AN EVALUATION OF THE ANXIOLYTIC SC 48,274 IN GENERALIZED ANXIETY DISORDER (GAD)

1. The present study evaluated the safety and efficacy of two dosages of SC 48,274 (1 mg and 25 mg) as compared to placebo in subjects with Generalized Anxiety Disorder (GAD). 2. This was a randomized, double-blind, placebo-controlled, parallel-group study which was part of one of three large multicenter trials which evaluated a total of 5 doses of SC 48,274 (.25, 1, 5, 25, and 100 mg bid). Following a 7-day placebo baseline period, patients entered 4 weeks of double-blind treatment and a 7-day placebo follow-up period. 3. Efficacy was assessed weekly throughout the study with the Hamilton Anxiety Rating Scale (HAM-A), and Clinical Global Impression (CGI), and at treatment endpoint with the Covi Anxiety Scale, Raskin Depression Scale and Hamilton Depression Rating Scale (HAM-D). A diagnosis of GAD according to DSM-III-R criteria (with the exception that a GAD minimum duration of 3 months was allowed), a HAM-A score greater-than-or-equal-to 20 (anxious mood and tension items greater-than-or-equal-to 2), HAM-D less than HAM-A, Covi Anxiety Score greater-than-or-equal-to 8, Raskin Depression Scale less than the Covi Anxiety, and age of 18 to 65 years were necessary for inclusion in the study. 4. Patients received one of two dosages of SC 48,274, either 1 mg (n = 28), 25 mg (n = 9), or placebo (n = 28) bid, during the 4-week randomized portion of the trial. 5. Mean changes from baseline in HAM-A scores for the 1 mg, 25 mg, and placebo groups after 4 weeks treatment were -5.1, -4.2, and -1.9, respectively.

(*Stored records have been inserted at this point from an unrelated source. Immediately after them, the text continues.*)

-- ==== Sys2Proof/Machine/Mgmt.lean ====
section
/-! DEFINITION. The management port and JTAG (R15, R28, R33, R792, R795, R825 to R829; 19_power_reset_package.md). -/
namespace Sys2Proof.Machine

/-! ### The management port (R825 to R827) -/

/-- R825: the port serves: the device is neither in reset nor frozen. -/
def State.smbServes (s : State) : Bool := s.busServes .mgmt

/-- What a transaction of the port returned, and whether the port NACKed it. -/
def State.smbAnswer (s : State) (data : List Byte) (nack : Bool := false) : State :=
  { s with boot := { s.boot with readData := data, nack := nack } }

/-- R825: a transaction with its PEC: one that fails is not performed, and is counted. -/
def State.smb (s : State) (pec : Bool) (t : State) : State :=
  whenDue s.smbServes s (if pec then t else s.bump R.TOP_SMB_BADPEC)

/-- Code 0x01: the register at a 4-byte offset is read. -/
def smbCsrRead (off : Nat) (s : State) : State :=
  let r := csrBusRead .mgmt (off % 2 ^ 32) 8 s
  r.2.smbAnswer (le r.1 8)

/-- SMB_CSR_READ (R10, R825, R826, R850). -/
def execSmbCsrRead (off : Nat) (pec : Bool) (s : State) : Host.Outcome State Fault Refusal :=
  .next (s.smb pec (smbCsrRead off s))

/-- SMB_CSR_WRITE (R10, R11, R825, R826): code 0x02. -/
def execSmbCsrWrite (off val : Nat) (pec : Bool) (s : State) : Host.Outcome State Fault Refusal :=
  .next (s.smb pec ((csrBusWrite .mgmt (off % 2 ^ 32) 8 val s).smbAnswer []))

/-- R827: the opcodes code 0x03 takes. -/
def mgmtOpcodes : List Nat := [0x10, 0x11, 0x12, 0x13, 0x14, 0x19, 0x1C, 0x1E]

/-- R826, R827: a one-unit command entry with the rights of the manager host; while a command is running, it is NACKed. -/
def smbCommand (bytes : List Byte) (s : State) : State :=
  if s.boot.mgmtCmd.isSome ∨ bytes.length ≠ 64 then s.smbAnswer [] true
  else
    let e := readEntry bytes
    let c : Cmd := { g := 0, ents := [(0, 1)], opcode := e.opcode, flags := e.flags, tag := e.tag, gen := s.genOf 0,
                     inst := 0, source := 2, seq := s.cmdSeq, prm := slice bytes 8 40, mgmt := true }
    let s : State := { s with cmds := Tab.put s.cmds mgmtKey c, cmdSeq := s.cmdSeq + 1,
                              boot := { s.boot with mgmtCmd := some mgmtKey, mgmtState := 1 } }
    let s := s.smbAnswer []
    if e.units ≠ 1 then s.finishCmd mgmtKey Status.invalidLength
    else if !bitAt e.flags 0 || !bitAt e.flags 1 then s.finishCmd mgmtKey Status.chainBroken
    else if !mgmtOpcodes.contains e.opcode then s.finishCmd mgmtKey Status.invalidOpcode
    else match commandCheck 0 c (headerOffence e 0) with
      | some (st, r) => s.finishCmd mgmtKey st r
      | none => s

/-- SMB_COMMAND (R546, R825 to R827): code 0x03. -/
def execSmbCommand (bytes : List Byte) (pec : Bool) (s : State) : Host.Outcome State Fault Refusal :=
  .next (s.smb pec (smbCommand bytes s))

/-- SMB_STATUS_READ (R825, R826): code 0x04. -/
def execSmbStatusRead (pec : Bool) (s : State) : Host.Outcome State Fault Refusal :=
  .next (s.smb pec (s.smbAnswer (le s.boot.mgmtState 1 ++ s.boot.mgmtArea)))

/-- R792, R826: code 0x05. -/
def smbFreeze (byte : Nat) (s : State) : State :=
  let s := s.smbAnswer []
  if byte = 0xA5 ∧ s.bit R.DBG_CTL F.DBG_CTL_SMB_EN then s.freeze 2 else s

/-- SMB_FREEZE (R33, R792, R793, R825, R826). -/
def execSmbFreeze (byte : Nat) (pec : Bool) (s : State) : Host.Outcome State Fault Refusal :=
  .next (s.smb pec (smbFreeze byte s))

/-- SMB_ALERT_RESPONSE (R825): the alert response address releases SMB_ALERT_N. -/
def execSmbAlertResponse (s : State) : Host.Outcome State Fault Refusal :=
  .next (whenDue s.smbServes s { s with pins := { s.pins with smbAlertN := true } })

/-! ### JTAG (R828, R829) -/

/-- The TAP controller holds an instruction, and the next Capture-DR loads `DONE`, `ERROR` and data. -/
def State.tap (s : State) (ir : Nat) (err : Bool) (data : Nat) : State :=
  { s with boot := { s.boot with jtagIr := ir, jtagDone := true, jtagErr := err, jtagData := data } }

/-- R828: a boundary-scan instruction: the scan register takes `cells`; the order of its cells is not given, so what it
captured is a free value. -/
def boundaryScan (ir : Nat) (cells : List Bool) (s : State) : State :=
  let d := s.draw
  ({ d.2 with pins := { d.2.pins with scan := cells } } : State).tap ir false d.1

/-- EXTEST (R828). -/
def execExtest (cells : List Bool) (s : State) : Host.Outcome State Fault Refusal := .next (boundaryScan 0x00 cells s)

/-- SAMPLE_PRELOAD (R828). -/
def execSamplePreload (cells : List Bool) (s : State) : Host.Outcome State Fault Refusal :=
  .next (boundaryScan 0x01 cells s)

/-- IDCODE (R828). -/
def execIdcode (s : State) : Host.Outcome State Fault Refusal := .next (s.tap 0x02 false 0x1B32A0F3)

/-- R828: the codes that act as `BYPASS`. -/
def bypassCode (ir : Nat) : Bool := decide (ir < 256) && !([0x00, 0x01, 0x02, 0x10, 0x11, 0x20, 0x21].contains ir)

/-- BYPASS (R828): `ir` is the code shifted in. -/
def execBypass (ir : Nat) (s : State) : Host.Outcome State Fault Refusal :=
  .next (whenDue (bypassCode ir) s (s.tap ir false 0))

/-- R829: an access is over: what it answers, and the state it left. -/
def jtagDone (ir : Nat) (write : Bool) (r : Answer × State) : State :=
  match r.1 with
  | .ok bs => r.2.tap ir false (if write then 0 else leNat bs)
  | .error _ => r.2.tap ir true 0

/-- R829: 8 bytes read or written at a device address. -/
def memAcc (write : Bool) (addr data : Nat) (s : State) : State :=
  let a := addr % 2 ^ 40
  jtagDone 0x10 write (if write then devWrite .jtag a (le data 8) 0xFFFF 0 s else devRead .jtag a 8 0xFFFF 0 s)

/-- MEM_ACC (R10, R11, R15, R795, R828, R829, R850). -/
def execMemAcc (write : Bool) (addr data : Nat) (s : State) : Host.Outcome State Fault Refusal :=
  .next (whenDue (s.busServes .jtag) s (memAcc write addr data s))

/-- R828: where bits [35:0] of a test address lead: a key of `mem`, for a code store or the wax of a position. -/
def testKey (addr : Nat) : Option Nat :=
  let pos := bitsOf addr 18 18
  let off := bitsOf addr 0 18
  match bitsOf addr 36 4 with
  | 1 => if pos < 68 ∧ off + 8 ≤ 0x40000 then some (codeKey pos off) else none
  | 2 => if pos < 1156 ∧ off + 8 ≤ 0x20000 then some (waxKey pos off) else none
  | _ => none

/-- R828: the Chandelier row of a test address: Chandelier, bank and row, rows 2,048 to 2,111 being the spare rows. -/
def testRow (addr : Nat) : Option (Nat × Nat × Nat) :=
  let pos := bitsOf addr 18 18
  let off := bitsOf addr 0 18
  if bitsOf addr 36 4 = 3 ∧ pos < 128 ∧ off % 8 = 0 ∧ off / 8 < 2112 then some (pos / 32, pos % 32, off / 8) else none

/-- R28, R829: 8 bytes read or written in the test domain. -/
def testAcc (write : Bool) (addr data : Nat) (s : State) : State :=
  match testKey addr, testRow addr with
  | some k, _ => jtagDone 0x11 write (if write then (.ok [], s.poke k (le data 8)) else (.ok (s.peek k 8), s))
  | none, some (c, b, r) =>
    let h := s.chd c
    let old := if r < 2048 then Tab.at h.rows (2048 * b + r) else Tab.at h.spares (64 * b + (r - 2048))
    let v : CRow := { data := data % 2 ^ 64, wrote := data % 2 ^ 64 }
    jtagDone 0x11 write
      (if write then
        (.ok [], s.setChd c fun h =>
          if r < 2048 then { h with rows := Tab.put h.rows (2048 * b + r) v }
          else { h with spares := Tab.put h.spares (64 * b + (r - 2048)) v })
      else (.ok (le old.data 8), s))
  | none, none => jtagDone 0x11 write (.error 0, s)

/-- TEST_ACC (R28, R795, R828, R829). -/
def execTestAcc (write : Bool) (addr data : Nat) (s : State) : Host.Outcome State Fault Refusal :=
  .next (whenDue (s.busServes .jtag) s (testAcc write addr data s))

end Sys2Proof.Machine
end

Changes were significant for the 1 mg group vs. placebo (F = 8.93, p = 0.004), but not for the 25 mg group (F = 2.26, p = 0.138). 6. CGI severity of illness scores were also significant for the 1 mg group versus placebo at the end of treatment (X2 = 3.8, p = 0.05), but not for the 25mg group (X2 = 0.90, p = 0.343). Neither group showed significant CGI improvement scores by end of treatment. 7. The most frequent adverse events associated with the study drug (n = 37) were headache (n = 7), nausea (n = 3), palpitations (n = 4) and chest pains (n = 2). There was, however, no apparent pattern of adverse events distinguishing SC 48,274 from placebo.